Neither does he. But we rest—tangled on the narrow floor, his body curled around mine, his breath warm against my hair. The Bloom hums in both our blood, magnifying every point of contact into intensity that borders on overwhelming. I let myself feel it without fighting. Let the sensation wash through me, crest, recede.

I let myself stay. Press against him in the darkness. Let his heartbeat steady mine while Circe sleeps oblivious and the monastery prepares for a ceremony that might destroy us both.

And I notice—in the hours before dawn—that his movements have grown even more precise. His breathing more controlled. His focus, even in rest, sharper than it should be.

The Bloom is claiming him. Slowly, inexorably, despite the treatment, despite the rest, despite everything I can offer.

Tomorrow we assault the barracks.
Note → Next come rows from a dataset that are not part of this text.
theorem backStep {slot x rel} : (s.backStep slot x rel).Safe := by
  unfold State.backStep
  dsimp only
  split
  · exact h.freeSlot
  · refine h.access.micro (fun _ => ?_) fun _ _ => h.access
    split
    · exact h.access.setSlot.freeSlot
    · exact h.access.setSlot

theorem probe {a va op} : (s.probe a va op).2.Safe := by
  fun_cases State.probe <;> grind [takeFailed, dropNear, translate, unreadable, notPresent, accessLeaf, targetLeaf]

theorem rootStep {i k reclaim st} : (s.rootStep i k reclaim st).Safe := by
  unfold State.rootStep
  cases st with
  | rootNode p =>
    dsimp only
    refine h.access.micro (fun old => ?_) fun _ _ => h.access
    split <;> exact h.access
  | rootProbe child nch =>
    dsimp only
    exact h.probe.micro (fun _ => h.probe.mgo) fun _ _ => h.probe.mtrap
  | rootSwap child nch =>
    dsimp only
    exact h.access.micro (fun _ => h.access.mgo) fun _ _ => h.access.mtrap
  | rootParent child nch ob og =>
    dsimp only
    exact h.access.micro (fun _ => (State.Safe.ite h.access.setCtx h.access).mdone) fun _ _ => h.access.mtrap
  | _ => exact h

theorem setStage {st} : (s.setStage st).Safe := h.setF

theorem runTree {d} {step : State → TreeStage → Micro} (hstep : ∀ (t : State) st, t.Safe → (step t st).Safe)
    {n st} :
    (s.runTree d step n st).Safe := by
  induction n generalizing s st with
  | zero => exact h.setStage
  | succ n ih =>
    have hm := hstep _ st (h.setStage (st := st))
    rw [State.runTree]
    split <;> rename_i e <;> rw [e] at hm
    · exact hm.setF.putS
    · exact hm.setF
    · exact hm
    · split
      · exact ih hm
      · exact hm.setStage

theorem startTree {d} {step : State → TreeStage → Micro} (hstep : ∀ (t : State) st, t.Safe → (step t st).Safe) {st} :
    (s.startTree d step st).Safe := by
  fun_cases State.startTree <;> grind [runTree, setStage, Res.Safe]

theorem bindStep {va st} : (s.bindStep va st).Safe := by
  fun_cases State.bindStep <;> grind [access, unlockTree, micro, setCtx, Micro.Safe]

theorem bind {d sa} : (s.bind d sa).Safe := by
  fun_cases State.bind <;> grind [runTree, bindStep, commit, access, namedCount, putS, startTree, lockTree, stop,
      Res.Safe]

theorem unbindStep {st} : (s.unbindStep st).Safe := by
  unfold State.unbindStep
  cases st with
  | unbindOwn i =>
    dsimp only
    refine h.access.micro (fun _ => ?_) fun _ _ => ?_
    · exact h.access.setCtx
    · exact h.access
  | _ => exact h

theorem unbind {d sa} : (s.unbind d sa).Safe := by
  fun_cases State.unbind <;> grind [unbindStep, runTree, run, commit, putS, startTree, Res.Safe, Micro.Safe]

theorem execTsbind {o} : NextSafe (execTsbind o s) := by
  fun_cases Machine.execTsbind
  grind [Res.Safe.out, unbind, bind, Res.Safe, NextSafe]

theorem descStep {st} : (s.descStep st).Safe := by
  fun_cases State.descStep <;> grind [rootOf, visitNode, readKids, undoStep, appendStep, Micro.Safe]

theorem descend {d x} : (s.descend d x).Safe := by
  fun_cases State.descend <;> grind [runTree, descStep, run, commit, putS, startTree, setSlot, Res.Safe]

theorem leafStep {i st} : (s.leafStep i st).Safe := by
  unfold State.leafStep
  cases st with
  | leafRing =>
    dsimp only
    split
    · exact h
    · refine h.lockTree.access.micro (fun v => ?_) fun _ _ => h.lockTree.access.unlockTree
      split
      · exact h.lockTree.access.unlockTree
      · exact h.lockTree.access
  | leafEntry head =>
    dsimp only
    exact h.access.micro (fun _ => h.access.mgo) fun _ _ => h.access.unlockTree.mtrap
  | leafHead head e =>
    dsimp only
    exact h.access.micro (fun _ => h.access.unlockTree.mdone) fun _ _ => h.access.unlockTree.mtrap
  | _ => exact h

theorem execTsleaf {o} : NextSafe (execTsleaf o s) := by
  fun_cases Machine.execTsleaf
  grind [Res.Safe.out, run, commit, leafStep, runTree, startTree, Res.Safe]

theorem priorReads {sb n got} : (s.priorReads sb n got).1.Safe := by
  refine List.foldlRecOn (motive := fun r : State × Tab Nat × Option (Acc × Nat) => r.1.Safe) _ _ h fun r hr i _ => ?_
  split
  · exact hr
  · dsimp only
    split
    · rename_i e
      exact hr.access.of_eq e
    · rename_i e
      exact hr.access.of_eq e

theorem termStep {slot} : (s.termStep slot).Safe := by
  fun_cases State.termStep
  grind [access, micro, Micro.Safe]

theorem execTsexp {o} : NextSafe (execTsexp o s) := by
  refine Res.Safe.out ?_
  dsimp only
  split
  · exact h.commit
  · have hterm (slot) : ∀ (t : State) (st : TreeStage), t.Safe → (t.termStep slot).Safe := fun _ _ ht => ht.termStep
    have hexp (slot n) : ∀ (t : State) (st : TreeStage), t.Safe → (t.expStep slot n st).Safe := fun _ _ ht => ht.expStep
    split
    · exact h.commit
    · split
      · split
        · exact h.commit.runTree (hterm _)
        · exact h.commit.startTree (hterm _)
      · split
        · exact h.commit.runTree (hexp _ _)
        · split
          · exact h.commit
          · split
            · rename_i e
              have ht := h.commit.priorReads.fst_of_eq e
              split
              · exact ht.setF
              · exact ht.setF.stop
            · rename_i e
              have ht := h.commit.priorReads.fst_of_eq e
              split
              · exact ht.setF.startTree (hexp _ _)
              · exact ht.setF

theorem execTsback {o} : NextSafe (execTsback o s) := by
  fun_cases Machine.execTsback
  grind [Res.Safe.out, run, commit, runTree, backStep, Res.Safe, Micro.Safe, NextSafe]

theorem execTsroot {o} : NextSafe (execTsroot o s) := by
  fun_cases Machine.execTsroot
  grind [Res.Safe.out, run, commit, rootStep, runTree, putS, access, startTree, stop, Res.Safe, Micro.Safe, NextSafe]

theorem execReclaimWalk {die ctx} : NextSafe (execReclaimWalk die ctx s) := by
  fun_cases Machine.execReclaimWalk <;> grind [setSpinel, logEvent, access, NextSafe]

theorem execTsstat {o} : NextSafe (execTsstat o s) := by
  fun_cases Machine.execTsstat
  grind [Res.Safe.out, run, access, putS, stop, Res.Safe]

end State.Safe

/-! ### Instruction fetch -/

namespace State.Safe

variable {s : State} (h : s.Safe)
include h

theorem codeWord {a l va fresh} : (s.codeWord a l va fresh).2.Safe := by
  fun_cases State.codeWord <;> grind [setCore, peerAccess, meet, unreadable, markUsed]

theorem readAhead {c va} : (s.readAhead c va).Safe := by
  fun_cases State.readAhead <;> grind [setCore]

theorem fetchWord {va fresh} : (s.fetchWord va fresh).2.Safe := by
  fun_cases State.fetchWord <;> grind [takeFailed, tlbWalk, unreadable, notPresent, codeWord, State.Safe]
Burn the Garden. End the cult’s power forever.

If the infection doesn’t take him first.

TWENTY-TWO

ZRYNOK

The Bloom has tasted victory, and it wants more.

I don’t tell Arwen how much ground I’ve lost. Don’t need to add to the burdens she’s carrying. But the infection’s path through my body tells its own story—the red web has spread past my collar, claiming ground the herbs couldn’t hold, and every heartbeat brings surges of need that take more effort to suppress than they did yesterday.

What happened in the chapel broke something in the infection’s cage. The treatment bought time, held the line, kept me functional. But the Bloom fights back with every breath, and midnight approaches with all its promises of violence.

I channel the craving into focus. Into anticipation. Into the steady rhythm of checking my weapons one final time.

The drainage grate waits ahead, barely visible in the darkness. Beyond it—the Keeper barracks. Thirty guards at full strength, maybe fewer now after the chapel massacre. Enough to overwhelm us if the assault goes wrong. Not enough to stop an executioner who has nothing left to lose.